## To do
Where a line holds the word "kind", copy that line from the data below.

====== Record excerpts ======

/-! ### Phase 2: cancellation (R290) -/

/-- A cancelled request gives up its transfer: one still running goes on to its end. -/
def dropTransfer (s : State) (i : Nat) : State :=
  let e := s.entry i
  let geo := (s.model e.midx).kvgeo
  let orphan (s : State) : State :=
    s.modSv fun v => { v with orphans := v.orphans ++ [⟨i, s.grpOf e, geo, e.parkAddr, e.transfer⟩] }
  let s := match e.transfer with
    | .collecting _ _ _ _ => orphan s
    | .writing _ _ => orphan s
    | .reading _ => orphan s
    | .read root => releaseTable s geo root
    | .readFailed root => releaseTable s geo root
    | .written pins => pins.foldl hpinDec s
    | .writeFailed pins => pins.foldl hpinDec s
    | .none => s
  s.modEntry i fun e => { e with transfer := .none, xfer := false, parkRec := none, restoreRec := false, staged := [] }

/-- CANCEL_APPLY of one entry: completion wins over a cancellation. -/
def cancelOne (s : State) (step i : Nat) : State :=
  let late := (s.entry i).ended
  let s := dropTransfer s i
  let s := releaseFrames s i
  let s := s.modEntry i fun e =>
    if late then { e with state := .done, late := true }
    else { e with state := .done, end_ := 6, ended := true }
  endRecord s i step

/-- Phase 2 of a group. -/
def phase2 (s : State) (g step : Nat) : State :=
  (s.slotsOf g (fun e => e.state == .cancelling)).foldl (fun s i => cancelOne s step i) s

/-! ### Phase 3: free -/

/-- Phase 3 of a group: DONE entries of earlier boundaries and freed shadows become FREE, frames are reclaimed. -/
def phase3 (s : State) (g : Nat) : State :=
  let s := (s.slotsOf g (fun e => e.state == .done && !e.ended)).foldl freeSlot s
  let s := (s.slotsWhere (fun e => e.shadow && e.freed && s.grpOf e == g)).foldl
    (fun s i => freeSlot (releaseFrames s i) i) s
  let s := reclaimGroup s g
  let s := s.tw.guests.foldl reclaimGuests s
  s.modTw fun t => { t with guests := [] }

/-! ### Phase 4: table updates -/

/-- A PARKED or RESTORED record: Table 9-9 gives its POS no meaning, and it holds a free value (log 18) (log 49). -/
def moveRecord (s : State) (i kind step : Nat) : State :=
  let (n, s) := s.fresh
  tokenRecord s i kind step (Config.recordPos n).toNat 0

/-- The first phase 4 after a transfer completes (R298, R300). -/
def finishTransfer (s : State) (i : Nat) : State :=
  let e := s.entry i
  let step := s.stepNo (s.grpOf e)
  match e.transfer with
  | .written _ =>
    let s := releaseFrames s i
    let s := s.modEntry i fun e => { e with
      xfer := false, transfer := .none, state := .parked, expiry := s.expiryOf e.ttl e.cls }
    moveRecord s i 3 step
  | .writeFailed pins =>
    let s := (pins.foldl hpinDec s).modEntry i fun e => { e with xfer := false, transfer := .none }
    serveError s i 3 e.npos
  | .read root =>
    let s := s.modEntry i fun e => { e with
      xfer := false, transfer := .none, pthead := root, state := if e.end_ = 0 then .queued else .paused }
    moveRecord s i 4 step
  | .readFailed root =>
    let s := releaseTable s (s.model e.midx).kvgeo root
    let s := s.modEntry i fun e => { e with xfer := false, transfer := .none }
    serveError s i 3 e.npos
  | _ => s

/-- The prefix slot a current prefix handle names (log 56). -/
def State.prefixOf (s : State) (h : Nat) : Option PrefixSlot :=
  let p := tget {} s.sv.prefixes (h % 65536)
  if h ≠ 0 ∧ p.live ∧ (s.sv.prefGen + p.gen) % 65536 = h / 65536 then some p else none

/-- Table frames with which a sequence starts. -/
def firstTables (g blocks : Nat) : Nat := max 1 ((blocks * geoBr g + 2047) / 2048)

/-- ADMISSION of one entry: its page tables, and its prefix attached; PROMPT names the first position that the module
fetches (R255, R275, R276, R305) (log 56). -/
def admitOne (s : State) (i : Nat) : State :=
  let e := s.entry i
  let m := s.model e.midx
  let g := m.kvgeo
  let pre := s.prefixOf e.prefH
  let blocks := match pre with | some p => p.blocks | none => 0
  let main := allocSequence s g m.group (firstTables g blocks)
  let both := orNothing s <|
    match main with
    | (s, none) => (s, none)
    | (s, some root) =>
      match (if e.depth = 0 then none else m.draftOf) with
      | none => (s, some (root, 0))
      | some d => match allocSequence s (s.model d).kvgeo m.group 1 with
        | (s, none) => (s, none)
        | (s, some droot) => (s, some (root, droot))
  match both with
  | (s, none) => s
  | (s, some (root, droot)) =>
    let refs := match pre with | some p => p.refs | none => []
    let s := (refs.zipIdx).foldl (fun s p => if refV p.1 then refInc (setRefAt s g root p.2 p.1) p.1 else s) s
    s.modEntry i fun e => { e with pthead := root, dpthead := droot, prompt := e.prompt + 4 * e.pdone }

/-- The states that have a PARK row in Table 9-5. -/
def Entry.parks (e : Entry) : Bool :=
  !e.xfer && (e.state == .queued || e.state == .prefill || e.state == .decode || e.state == .paused)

======

## The completed task
def moveRecord (s : State) (i kind step : Nat) : State :=
  tokenRecord s i kind step (Config.recordPos n).toNat 0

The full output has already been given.